[[ Data for analysis, beginning ]]
-- ==== Sys2Proof/Laws/State.lean ====
section
/-! SUPPORT. What each change of the device leaves: one lemma per change and field, so that no proof unfolds one. -/

namespace Sys2Proof.Machine

@[simp] theorem emit_clk (o : Output) (d : Dev) : (emit o d).clk = d.clk := rfl
@[simp] theorem emit_free (o : Output) (d : Dev) : (emit o d).free = d.free := rfl
@[simp] theorem emit_out (o : Output) (d : Dev) : (emit o d).out = d.out ++ [o] := rfl
@[simp] theorem emit_work (o : Output) (d : Dev) : (emit o d).work = d.work := rfl
@[simp] theorem emit_regs (o : Output) (d : Dev) : (emit o d).regs = d.regs := rfl
@[simp] theorem emit_wraps (o : Output) (d : Dev) : (emit o d).wraps = d.wraps := rfl
@[simp] theorem emit_chains (o : Output) (d : Dev) : (emit o d).chains = d.chains := rfl
@[simp] theorem emit_np (o : Output) (d : Dev) : (emit o d).np = d.np := rfl
@[simp] theorem emit_nextReq (o : Output) (d : Dev) : (emit o d).nextReq = d.nextReq := rfl
@[simp] theorem emit_reads (o : Output) (d : Dev) : (emit o d).reads = d.reads := rfl
@[simp] theorem emit_nextRead (o : Output) (d : Dev) : (emit o d).nextRead = d.nextRead := rfl
@[simp] theorem emit_hosts (o : Output) (d : Dev) : (emit o d).hosts = d.hosts := rfl
@[simp] theorem emit_fns (o : Output) (d : Dev) : (emit o d).fns = d.fns := rfl
@[simp] theorem emit_flt (o : Output) (d : Dev) : (emit o d).flt = d.flt := rfl
@[simp] theorem emit_xl (o : Output) (d : Dev) : (emit o d).xl = d.xl := rfl
@[simp] theorem emit_ept (o : Output) (d : Dev) : (emit o d).ept = d.ept := rfl
@[simp] theorem emit_xp (o : Output) (d : Dev) : (emit o d).xp = d.xp := rfl
@[simp] theorem emit_clasp (o : Output) (d : Dev) : (emit o d).clasp = d.clasp := rfl
@[simp] theorem emit_mt (o : Output) (d : Dev) : (emit o d).mt = d.mt := rfl
@[simp] theorem emit_coll (o : Output) (d : Dev) : (emit o d).coll = d.coll := rfl
@[simp] theorem emit_rtr (o : Output) (d : Dev) : (emit o d).rtr = d.rtr := rfl
@[simp] theorem emit_ports (o : Output) (d : Dev) : (emit o d).ports = d.ports := rfl
@[simp] theorem emit_time (o : Output) (d : Dev) : (emit o d).time = d.time := rfl
@[simp] theorem emit_isb (o : Output) (d : Dev) : (emit o d).isb = d.isb := rfl
@[simp] theorem emit_nv (o : Output) (d : Dev) : (emit o d).nv = d.nv := rfl
@[simp] theorem emit_dma (o : Output) (d : Dev) : (emit o d).dma = d.dma := rfl
@[simp] theorem emit_adm (o : Output) (d : Dev) : (emit o d).adm = d.adm := rfl
@[simp] theorem emit_mnt (o : Output) (d : Dev) : (emit o d).mnt = d.mnt := rfl
@[simp] theorem emit_mgf (o : Output) (d : Dev) : (emit o d).mgf = d.mgf := rfl
@[simp] theorem emit_ember (o : Output) (d : Dev) : (emit o d).ember = d.ember := rfl
@[simp] theorem emit_pwr (o : Output) (d : Dev) : (emit o d).pwr = d.pwr := rfl
@[simp] theorem emit_boot (o : Output) (d : Dev) : (emit o d).boot = d.boot := rfl
@[simp] theorem emit_tally (o : Output) (d : Dev) : (emit o d).tally = d.tally := rfl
[[ Data for analysis, end ]]
Required work: Reproduce the lines above, beginning at the line with "d.nextReq := rfl" and stopping after the line with "d.ports := rfl", exactly as they are.

Exercise output:
@[simp] theorem emit_nextReq (o : Output) (d : Dev) : (emit o d).nextReq = d.nextReq := rfl
@[simp] theorem emit_reads (o : Output) (d : Dev) : (emit o d).reads = d.reads := rfl
@[simp] theorem emit_nextRead (o : Output) (d : Dev) : (emit o d).nextRead = d.nextRead := rfl
@[simp] theorem emit_hosts (o : Output) (d : Dev) : (emit o d).hosts = d.hosts := rfl
@[simp] theorem emit_fns (o : Output) (d : Dev) : (emit o d).fns = d.fns := rfl
@[simp] theorem emit_flt (o : Output) (d : Dev) : (emit o d).flt = d.flt := rfl
@[simp] theorem emit_xl (o : Output) (d : Dev) : (emit o d).xl = d.xl := rfl
@[simp] theorem emit_ept (o : Output) (d : Dev) : (emit o d).ept = d.ept := rfl
@[simp] theorem emit_xp (o : Output) (d : Dev) : (emit o d).xp = d.xp := rfl
@[simp] theorem emit_clasp (o : Output) (d : Dev) : (emit o d).clasp = d.clasp := rfl
@[simp] theorem emit_mt (o : Output) (d : Dev) : (emit o d).mt = d.mt := rfl
@[simp] theorem emit_coll (o : Output) (d : Dev) : (emit o d).coll = d.coll := rfl
@[simp] theorem emit_rtr (o : Output) (d : Dev) : (emit o d).rtr = d.rtr := rfl
@[simp] theorem emit_ports (o : Output) (d : Dev) : (emit o d).ports = d.ports := rfl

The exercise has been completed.